Interface and defects engineering for multilayer laser coatings

High-reflective multilayer laser coatings are widely used in advanced optical systems from high power laser facilities to high precision metrology systems. However, the real interface quality and defects will significantly affect absorption/scattering losses and laser induced damage thresholds of multilayer coatings. With the recent advances in the control of coating design and deposition processes, these coating properties can be significantly improved when properly engineered the interface and defects. This paper reviews the recent progress in the physics of laser damage, optical losses and environmental stability involved in multilayer reflective coatings for high power nanosecond near-infrared lasers. We first provide an overview of the layer growth mechanisms, ways to control the microstructures and reduce layer roughness, as well as the nature of defects which are critical to the optical loss and laser induced damage.

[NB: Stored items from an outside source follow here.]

def lodgeCreate (c : Cmd) (s : State) : CmdRes :=
  let f := fun hi lo => bytesAt c.body hi lo
  match planLodge ⟨f 1 0, f 2 2, f 3 3, f 4 4, f 5 5, f 7 6, f 8 8, f 9 9⟩ s with
  | .error st => .fail st s
  | .ok (lid, l) =>
    if lodgeLeased s true l.banks then .fail stLeaseHeld s else
    let s := takeLodge lid l false s
    .done stOk (createRsp s lid) s

/-- LODGE_CREATE. -/
def execLodgeCreate (ch tag : Nat) (s : State) : Res := finish s (runBelet 0x0201 ch tag lodgeCreate s)

/-! ## Ending a lodge (R358, R363, R369) -/

/-- Return the shares (step 7 with RELEASE): released banks are always cleared. -/
def releaseLodge (lid : Nat) (s : State) : State :=
  let l := s.lodgeSt lid
  let s := l.vfs.foldl (fun s v => s.wr .tp (Off.VF_BIND + 8 * v) 0) s
  let s := l.vfs.foldl (fun s v => vfRefresh v s) s
  let s := l.banks.foldl (fun s b => setOwner b 0 (startClear b s)) s
  let reset := fun (o : Nat) (s : State) => s.wr .idist o (ocrReset (Blk.idist.base + o))
  let s := (List.range (2 ^ l.log2Src)).foldl (fun s i => reset (Off.SRC + 8 * (l.srcBase + i)) s) s
  let s := (List.range (2 ^ l.log2Src / 16)).foldl (fun s i => reset (Off.SRC_LID + 4 * (l.srcBase / 16 + i)) s) s
  let s := (List.range l.slots).foldl (fun s i =>
    reset (Off.VSLOT_AREA + 16 * (l.slotBase + i)) (reset (Off.VSLOT_CFG + 16 * (l.slotBase + i)) s)) s
  let s := putExt lid 0 s
  let s := s.setLodge lid { gen := l.gen }
  let s := if (usedFc s).contains l.fclass then s
    else allSlices (fun h s => s.wr (.llc h) (Off.FCLASS + 8 * l.fclass) 0x300000FFF) s
  let s := [l.qCpu, l.qIo].foldl (fun s q => if (usedQ s).contains q then s
    else allMcs (fun n s => s.wr (.mc n) (Off.QOS_TARGET + 8 * q) 0x103E8) s) s
  let s := putAttr (allAttrOffs s lid) 25 25 0 s
  holdLodge lid false s

/-- WARM and a power-up of the main domain end every lodge as a RESET with RELEASE, without an event (R363). -/
def endAllLodges (s : State) : State :=
  let s := { s with lodgeWork := [] }
  (liveLodges s).foldl (fun s e =>
    let s := raiseGen e.1 s
    let s := e.2.vfs.foldl (fun s v => startFlr v s) s
    releaseLodge e.1 (idistClearLodge e.1 s)) s

/-! ## LODGE.RESET (R368 to R371) -/

def findWork (s : State) (lid : Nat) : Option LodgeWork := s.lodgeWork.find? (fun w => w.lid == lid)
def setWork (w : LodgeWork) (s : State) : State :=
  { s with lodgeWork := s.lodgeWork.map (fun x => if x.lid = w.lid then w else x) }
def dropWork (lid : Nat) (s : State) : State := { s with lodgeWork := s.lodgeWork.filter (fun w => w.lid != lid) }

/-- Answer the command of a piece of work. -/
def workRespond (w : LodgeWork) (st : Nat) (rsp : List Byte) (s : State) : State :=
  match s.sett.cmds.find? (fun c => c.ord == w.ord) with
  | some c => respond c st rsp s
  | none => s

/-- The RELEASE and CLEAR_HOARD bits of the command. -/
def workFlags (s : State) (w : LodgeWork) : Nat := match s.sett.cmds.find? (fun c => c.ord == w.ord) with | some c => c.aux.headD 0 | none => 0

/-- A step has failed (R371): HOLD stays, nothing is returned. -/
def resetTimeout (w : LodgeWork) (step : Nat) (s : State) : State :=
  let l := s.lodgeSt w.lid
  let s := s.setLodge w.lid { l with state := .frozen, timedOut := true }
  let s := holdLodge w.lid true s
  let s := if step = 4 then report (Blk.tp).inst 18 2 24 0 0 0x1FF 0 s
    else if step = 6 then report (Blk.bchub).inst 11 2 24 0 0 0x1FF 0 s
    else report (Blk.idist).inst 12 2 24 0 0 0x1FF 0 s
  workRespond w stTimeout (leBytes 1 l.gen) (dropWork w.lid s)

/-- Steps 7 and 8, once the banks are clear. -/
def resetFinish (w : LodgeWork) (release : Bool) (s : State) : State :=
  let g := (s.lodgeSt w.lid).gen
  let s := if release then releaseLodge w.lid s
    else holdLodge w.lid false (s.setLodge w.lid { s.lodgeSt w.lid with state := .running, timedOut := false })
  workRespond w stOk (leBytes 1 g) (dropWork w.lid s)

/-- Banks of a lodge that are being cleared. -/
def clearing (s : State) (l : LodgeSt) : Bool := l.banks.any (fun b => (s.hoard (b / 16)).clears.contains b)

/-- A reset that has completed step 6: banks that stay are cleared if asked, banks that go are cleared always. -/
def resetStep7 (w : LodgeWork) (s : State) : State :=
  let fl := workFlags s w
  let l := s.lodgeSt w.lid
  if fl % 2 = 1 ∨ 2 ≤ fl then
    let s := l.banks.foldl (fun s b => startClear b s) s
    if clearing s l then setWork { w with step := 7, due := s.tick } s else resetFinish w (fl % 2 = 1) s
  else resetFinish w false s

Then an overview of interface engineering based on the design of coating structure and the regulation of deposition materials reveals their ability to improve the laser induced damage threshold, reduce the backscattering, and realize the desirable properties of environmental stability and exceptional multifunctionality. Moreover, we describe the recent progress in the laser damage and scattering mechanism of nodule defects and give the approaches to suppress the defect-induced damage and scattering of the multilayer laser coatings. Finally, the present challenges and limitations of high-performance multilayer laser coatings are highlighted, along with the comments on likely trends in future.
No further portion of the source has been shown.